▸ Task requirements
What is needed is an exact copy of all the entries below.

* * * * *

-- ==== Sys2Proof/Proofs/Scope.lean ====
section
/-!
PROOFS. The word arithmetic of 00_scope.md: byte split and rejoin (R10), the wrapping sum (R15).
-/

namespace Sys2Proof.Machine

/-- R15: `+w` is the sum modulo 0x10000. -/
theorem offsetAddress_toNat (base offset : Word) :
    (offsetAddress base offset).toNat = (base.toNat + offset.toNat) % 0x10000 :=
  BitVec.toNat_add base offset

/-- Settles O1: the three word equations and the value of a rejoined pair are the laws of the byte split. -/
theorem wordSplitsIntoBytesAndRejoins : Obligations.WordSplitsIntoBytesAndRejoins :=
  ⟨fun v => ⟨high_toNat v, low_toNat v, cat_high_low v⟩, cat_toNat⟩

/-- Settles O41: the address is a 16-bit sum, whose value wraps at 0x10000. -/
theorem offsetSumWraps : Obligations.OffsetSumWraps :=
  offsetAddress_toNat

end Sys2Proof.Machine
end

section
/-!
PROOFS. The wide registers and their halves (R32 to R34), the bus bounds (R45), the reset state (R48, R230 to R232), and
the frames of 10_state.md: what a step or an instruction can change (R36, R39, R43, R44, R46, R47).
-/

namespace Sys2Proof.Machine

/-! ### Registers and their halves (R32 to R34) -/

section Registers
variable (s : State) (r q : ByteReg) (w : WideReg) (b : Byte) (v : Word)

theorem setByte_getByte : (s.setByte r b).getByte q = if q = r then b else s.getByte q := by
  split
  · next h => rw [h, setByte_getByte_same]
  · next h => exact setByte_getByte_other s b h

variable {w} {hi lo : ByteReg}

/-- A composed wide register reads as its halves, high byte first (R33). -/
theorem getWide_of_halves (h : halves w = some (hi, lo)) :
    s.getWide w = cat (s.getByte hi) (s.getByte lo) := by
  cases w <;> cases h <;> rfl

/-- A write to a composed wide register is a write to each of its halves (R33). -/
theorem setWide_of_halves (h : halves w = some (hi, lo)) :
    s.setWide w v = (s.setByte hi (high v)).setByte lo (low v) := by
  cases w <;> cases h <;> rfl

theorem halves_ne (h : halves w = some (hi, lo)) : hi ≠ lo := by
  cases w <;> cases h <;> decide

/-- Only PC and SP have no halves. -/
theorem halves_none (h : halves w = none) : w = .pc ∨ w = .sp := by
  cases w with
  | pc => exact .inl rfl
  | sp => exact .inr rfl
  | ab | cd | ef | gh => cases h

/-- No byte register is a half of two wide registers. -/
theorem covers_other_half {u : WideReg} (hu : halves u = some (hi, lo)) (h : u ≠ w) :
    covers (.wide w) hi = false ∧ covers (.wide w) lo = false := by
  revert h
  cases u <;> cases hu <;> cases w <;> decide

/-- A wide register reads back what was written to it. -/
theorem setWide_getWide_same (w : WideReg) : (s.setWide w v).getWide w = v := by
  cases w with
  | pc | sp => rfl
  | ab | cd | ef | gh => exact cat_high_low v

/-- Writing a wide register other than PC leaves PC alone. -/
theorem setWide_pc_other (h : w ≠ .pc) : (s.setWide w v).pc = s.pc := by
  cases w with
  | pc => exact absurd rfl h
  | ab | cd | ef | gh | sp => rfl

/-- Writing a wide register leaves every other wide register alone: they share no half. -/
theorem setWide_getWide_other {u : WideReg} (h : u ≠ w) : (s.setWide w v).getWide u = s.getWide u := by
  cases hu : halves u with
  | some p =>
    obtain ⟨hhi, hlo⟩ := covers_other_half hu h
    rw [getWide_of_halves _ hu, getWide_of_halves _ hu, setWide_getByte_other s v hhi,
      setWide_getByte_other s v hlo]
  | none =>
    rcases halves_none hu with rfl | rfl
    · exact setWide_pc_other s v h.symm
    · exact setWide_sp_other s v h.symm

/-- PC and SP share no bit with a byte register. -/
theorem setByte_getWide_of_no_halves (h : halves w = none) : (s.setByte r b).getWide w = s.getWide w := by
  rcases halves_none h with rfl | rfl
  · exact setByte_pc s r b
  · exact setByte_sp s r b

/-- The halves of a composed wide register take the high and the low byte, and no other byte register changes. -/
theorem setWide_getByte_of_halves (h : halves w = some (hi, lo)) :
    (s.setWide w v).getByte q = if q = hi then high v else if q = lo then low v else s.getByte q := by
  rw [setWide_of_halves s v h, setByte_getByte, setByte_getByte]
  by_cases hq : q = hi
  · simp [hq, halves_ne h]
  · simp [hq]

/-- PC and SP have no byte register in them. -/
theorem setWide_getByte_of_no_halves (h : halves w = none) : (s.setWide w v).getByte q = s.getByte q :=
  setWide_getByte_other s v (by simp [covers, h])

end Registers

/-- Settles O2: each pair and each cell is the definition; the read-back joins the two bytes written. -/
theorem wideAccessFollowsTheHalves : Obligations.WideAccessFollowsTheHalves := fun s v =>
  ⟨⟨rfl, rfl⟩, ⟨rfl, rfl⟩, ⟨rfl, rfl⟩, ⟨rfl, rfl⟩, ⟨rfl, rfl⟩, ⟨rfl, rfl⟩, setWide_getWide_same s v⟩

* * * * *

▸ Exercise response
-- ==== Sys2Proof/Proofs/Scope.lean ====
section
/-!
PROOFS. The word arithmetic of 00_scope.md: byte split and rejoin (R10), the wrapping sum (R15).
-/

namespace Sys2Proof.Machine

/-- R15: `+w` is the sum modulo 0x10000. -/
theorem offsetAddress_toNat (base offset : Word) :
    (offsetAddress base offset).toNat = (base.toNat + offset.toNat) % 0x10000 :=
  BitVec.toNat_add base offset

/-- Settles O1: the three word equations and the value of a rejoined pair are the laws of the byte split. -/
theorem wordSplitsIntoBytesAndRejoins : Obligations.WordSplitsIntoBytesAndRejoins :=
  ⟨fun v => ⟨high_toNat v, low_toNat v, cat_high_low v⟩, cat_toNat⟩

/-- Settles O41: the address is a 16-bit sum, whose value wraps at 0x10000. -/
theorem offsetSumWraps : Obligations.OffsetSumWraps :=
  offsetAddress_toNat

end Sys2Proof.Machine
end

section
/-!
PROOFS. The wide registers and their halves (R32 to R34), the bus bounds (R45), the reset state (R48, R230 to R232), and
the frames of 10_state.md: what a step or an instruction can change (R36, R39, R43, R44, R46, R47).
-/

namespace Sys2Proof.Machine

/-! ### Registers and their halves (R32 to R34) -/

section Registers
variable (s : State) (r q : ByteReg) (w : WideReg) (b : Byte) (v : Word)

theorem setByte_getByte : (s.setByte r b).getByte q = if q = r then b else s.getByte q := by
  split
  · next h => rw [h, setByte_getByte_same]
  · next h => exact setByte_getByte_other s b h

variable {w} {hi lo : ByteReg}

/-- A composed wide register reads as its halves, high byte first (R33). -/
theorem getWide_of_halves (h : halves w = some (hi, lo)) :
    s.getWide w = cat (s.getByte hi) (s.getByte lo) := by
  cases w <;> cases h <;> rfl

/-- A write to a composed wide register is a write to each of its halves (R33). -/
theorem setWide_of_halves (h : halves w = some (hi, lo)) :
    s.setWide w v = (s.setByte hi (high v)).setByte lo (low v) := by
  cases w <;> cases h <;> rfl

theorem halves_ne (h : halves w = some (hi, lo)) : hi ≠ lo := by
  cases w <;> cases h <;> decide

/-- Only PC and SP have no halves. -/
theorem halves_none (h : halves w = none) : w = .pc ∨ w = .sp := by
  cases w with
  | pc => exact .inl rfl
  | sp => exact .inr rfl
  | ab | cd | ef | gh => cases h

/-- No byte register is a half of two wide registers. -/
theorem covers_other_half {u : WideReg} (hu : halves u = some (hi, lo)) (h : u ≠ w) :
    covers (.wide w) hi = false ∧ covers (.wide w) lo = false := by
  revert h
  cases u <;> cases hu <;> cases w <;> decide

/-- A wide register reads back what was written to it. -/
theorem setWide_getWide_same (w : WideReg) : (s.setWide w v).getWide w = v := by
  cases w with
  | pc | sp => rfl
  | ab | cd | ef | gh => exact cat_high_low v

/-- Writing a wide register other than PC leaves PC alone. -/
theorem setWide_pc_other (h : w ≠ .pc) : (s.setWide w v).pc = s.pc := by
  cases w with
  | pc => exact absurd rfl h
  | ab | cd | ef | gh | sp => rfl

/-- Writing a wide register leaves every other wide register alone: they share no half. -/
theorem setWide_getWide_other {u : WideReg} (h : u ≠ w) : (s.setWide w v).getWide u = s.getWide u := by
  cases hu : halves u with
  | some p =>
    obtain ⟨hhi, hlo⟩ := covers_other_half hu h
    rw [getWide_of_halves _ hu, getWide_of_halves _ hu, setWide_getByte_other s v hhi,
      setWide_getByte_other s v hlo]
  | none =>
    rcases halves_none hu with rfl | rfl
    · exact setWide_pc_other s v h.symm
    · exact setWide_sp_other s v h.symm

/-- PC and SP share no bit with a byte register. -/
theorem setByte_getWide_of_no_halves (h : halves w = none) : (s.setByte r b).getWide w = s.getWide w := by
  rcases halves_none h with rfl | rfl
  · exact setByte_pc s r b
  · exact setByte_sp s r b

/-- The halves of a composed wide register take the high and the low byte, and no other byte register changes. -/
theorem setWide_getByte_of_halves (h : halves w = some (hi, lo)) :
    (s.setWide w v).getByte q = if q = hi then high v else if q = lo then low v else s.getByte q := by
  rw [setWide_of_halves s v h, setByte_getByte, setByte_getByte]
  by_cases hq : q = hi
  · simp [hq, halves_ne h]
  · simp [hq]

/-- PC and SP have no byte register in them. -/
theorem setWide_getByte_of_no_halves (h : halves w = none) : (s.setWide w v).getByte q = s.getByte q :=
  setWide_getByte_other s v (by simp [covers, h])

end Registers

/-- Settles O2: each pair and each cell is the definition; the read-back joins the two bytes written. -/
theorem wideAccessFollowsTheHalves : Obligations.WideAccessFollowsTheHalves := fun s v =>
  ⟨⟨rfl, rfl⟩, ⟨rfl, rfl⟩, ⟨rfl, rfl⟩, ⟨rfl, rfl⟩, ⟨rfl, rfl⟩, ⟨rfl, rfl⟩, setWide_getWide_same s v⟩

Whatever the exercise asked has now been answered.